A few years ago, our data platform team aimed to pinpoint the primary concerns of our data users. We conducted a survey among individuals interacting with our data platform, and unsurprisingly, the main concern highlighted was data quality.
The initial response, characteristic of our engineering mindset, was to develop data quality tooling. We introduced an internal tool named Contessa. Despite being somewhat cumbersome and necessitating significant manual configuration, Contessa facilitated checks for standard dimensions of data quality, encompassing consistency, timeliness, validity, uniqueness, accuracy and completeness. After running the tool for a couple of months with hundreds of data quality checks we concluded that:
- Data quality checks occasionally assisted data users in discovering, in a shorter timeframe, that the data was compromised and could not be relied upon.
- Despite the frequent execution of data quality checks, there was no noticeable improvement in the subjective perception of data quality.
- For a significant portion of issues, particularly those identified through automated data quality checks such as consistency or validity, no corrective actions were ever taken.
Survey and objective measurement are useful tools, but nothing can replace a discussion over coffee and cake, as Jane Carruthers writes in her book, “The Chief Data Officer’s Playbook”. Indeed, I recommend this to anybody, as one-on-one conversations helped us discover another important angle of the situation.

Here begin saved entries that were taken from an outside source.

-- ==== Sys2Proof/Tests/Slice0.lean ====
section
/-! SUPPORT. Tests: the ill-formed terms that WellFormed refuses, words and values that the manual gives, one-step tests, and
for every statement with hypotheses concrete states and operands that meet them, clause by clause. -/

namespace Sys2Proof.Tests

set_option Elab.async false

open Sys2Proof Sys2Proof.Machine Sys2Proof.Safety

-- states the tests start from

/-- Every port enabled, every slice populated. -/
def straps : Straps := ⟨0xFFFFFF, 0xFF, 0x1234, 0x5678, 0, 0, 0⟩

/-- The block in M3, every domain on, timebase locked, 16 channels active, the control port free. -/
def up : State :=
  { State.reset with
    regs := [(0x10, 3), (0x14, 0xFFFF0007)] ++ (List.range 16).map (fun c => (0x200000 + 0x4000 * c, 0x160))
      ++ [(0x240010, 0x1000), (0x300004, 0x10FF)],
    ports := Vector.replicate 24 { freshPort with fenced := false, inCred := Vector.replicate 6 8, outCred := Vector.replicate 6 8 },
    pins := { freshPins with porstLow := false, live := true, tbRun := true, straps := straps },
    twin := { freshTwin with perstLow := false } }

/-- `up` in mode `m`. -/
def inMode (m : Nat) : State := setReg up 0x10 (BitVec.ofNat 32 m)

/-- `up` in the undefined state. -/
def lost : State := { up with undef := true }

-- well-formedness (R328, R330, R131, R215, R324)

/-- A well-formed write of one byte and a read. -/
def tlpW : MemTlp := ⟨0, 1, [7], [true], 0, 0, false, false⟩
def tlpR : MemTlp := ⟨0, 64, [], [], 0, 0, false, false⟩

theorem test_wf_write : (Instr.inboundMemWrite tlpW).wf = true := by decide
theorem test_wf_read : (Instr.inboundMemRead tlpR).wf = true := by decide
theorem test_ill_formed_empty_tlp : (Instr.inboundMemRead { tlpR with len := 0 }).wf = false := by decide
theorem test_ill_formed_long_tlp : (Instr.inboundMemRead { tlpR with len := 4097 }).wf = false := by decide
theorem test_ill_formed_beyond_bar4 : (Instr.inboundMemRead { tlpR with off := 0xFFFFFFFFFF, len := 2 }).wf = false := by decide
theorem test_ill_formed_enables : (Instr.inboundMemWrite { tlpW with en := [] }).wf = false := by decide
theorem test_ill_formed_payload : (Instr.inboundMemWrite { tlpW with len := 2 }).wf = false := by decide
theorem test_ill_formed_read_with_payload : (Instr.inboundMemRead tlpW).wf = false := by decide
theorem test_ill_formed_poisoned_tlp : (Instr.inboundTlpError (.poisoned { tlpW with len := 2 })).wf = false := by decide
theorem test_ill_formed_line : (Instr.holdWindowExpire 0 ⟨0x21, .clean⟩).wf = false := by decide
theorem test_ill_formed_bar0_offset : (Instr.bar0Access false 2 0).wf = false := by decide
theorem test_ill_formed_config_address : (Instr.configRequest false 1 0 0).wf = false := by decide

-- the statements' hypotheses are met

theorem witness_StepRunsTheFrontCommand : { up with pending := [.tick] }.pending = .tick :: [] ∧ up.pending = [] := by
  decide +kernel

theorem witness_EveryCommandCompletes : up.undef = false ∧ actsAlways .calendarSecond = true ∧
    lost.undef = true ∧ actsAlways .tick = false := by decide +kernel

theorem witness_UndefinedUntilAValidReset : { lost with pending := [.tick] }.undef = true ∧
    { lost with pending := [.tick] }.pending = .tick :: [] ∧ actsAlways .tick = false := by decide +kernel

/-- The state a command leaves, where it completes. -/
def after (c : Instr) (s : State) : State :=
  match exec c s with
  | .next t => t
  | _ => s

theorem witness_UndefinedUntilAValidReset_release :
    (after (.resetRelease false straps 0xF true true) { lost with pins := { lost.pins with porstLow := true } }).undef = false := by
  decide +kernel

theorem witness_FlitsDecodeToWhatWasEncoded : parityOk (0 : BitVec 128) = true ∧ (0 : BitVec 128).getLsbD 31 = false ∧
    (0 : BitVec 128).getLsbD 83 = false ∧ (0 : BitVec 128).extractLsb' 100 24 = 0 ∧ (0 : BitVec 128).extractLsb' 38 10 = 0 ∧
    (0 : BitVec 128).extractLsb' 112 12 = 0 ∧ (0 : BitVec 128).extractLsb' 35 89 = 0 ∧ parityDatOk (0 : BitVec 352) = true ∧
    (0 : BitVec 352).extractLsb' 322 19 = 0 := by decide +kernel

Some of these conversations unfolded as follows:
“Hey, you say, that data quality is poor, what do you mean by that?”
#1 Pricing business analyst: “We are working on setting up price for the ancillary product X. In the dataset we use, we are missing data on what was the actual revenue from the product X per each order. We have this dataset , but it contains only expected value of the revenue from X at time of the purchase. We can see also the actual revenue per product, but not at the order granularity.”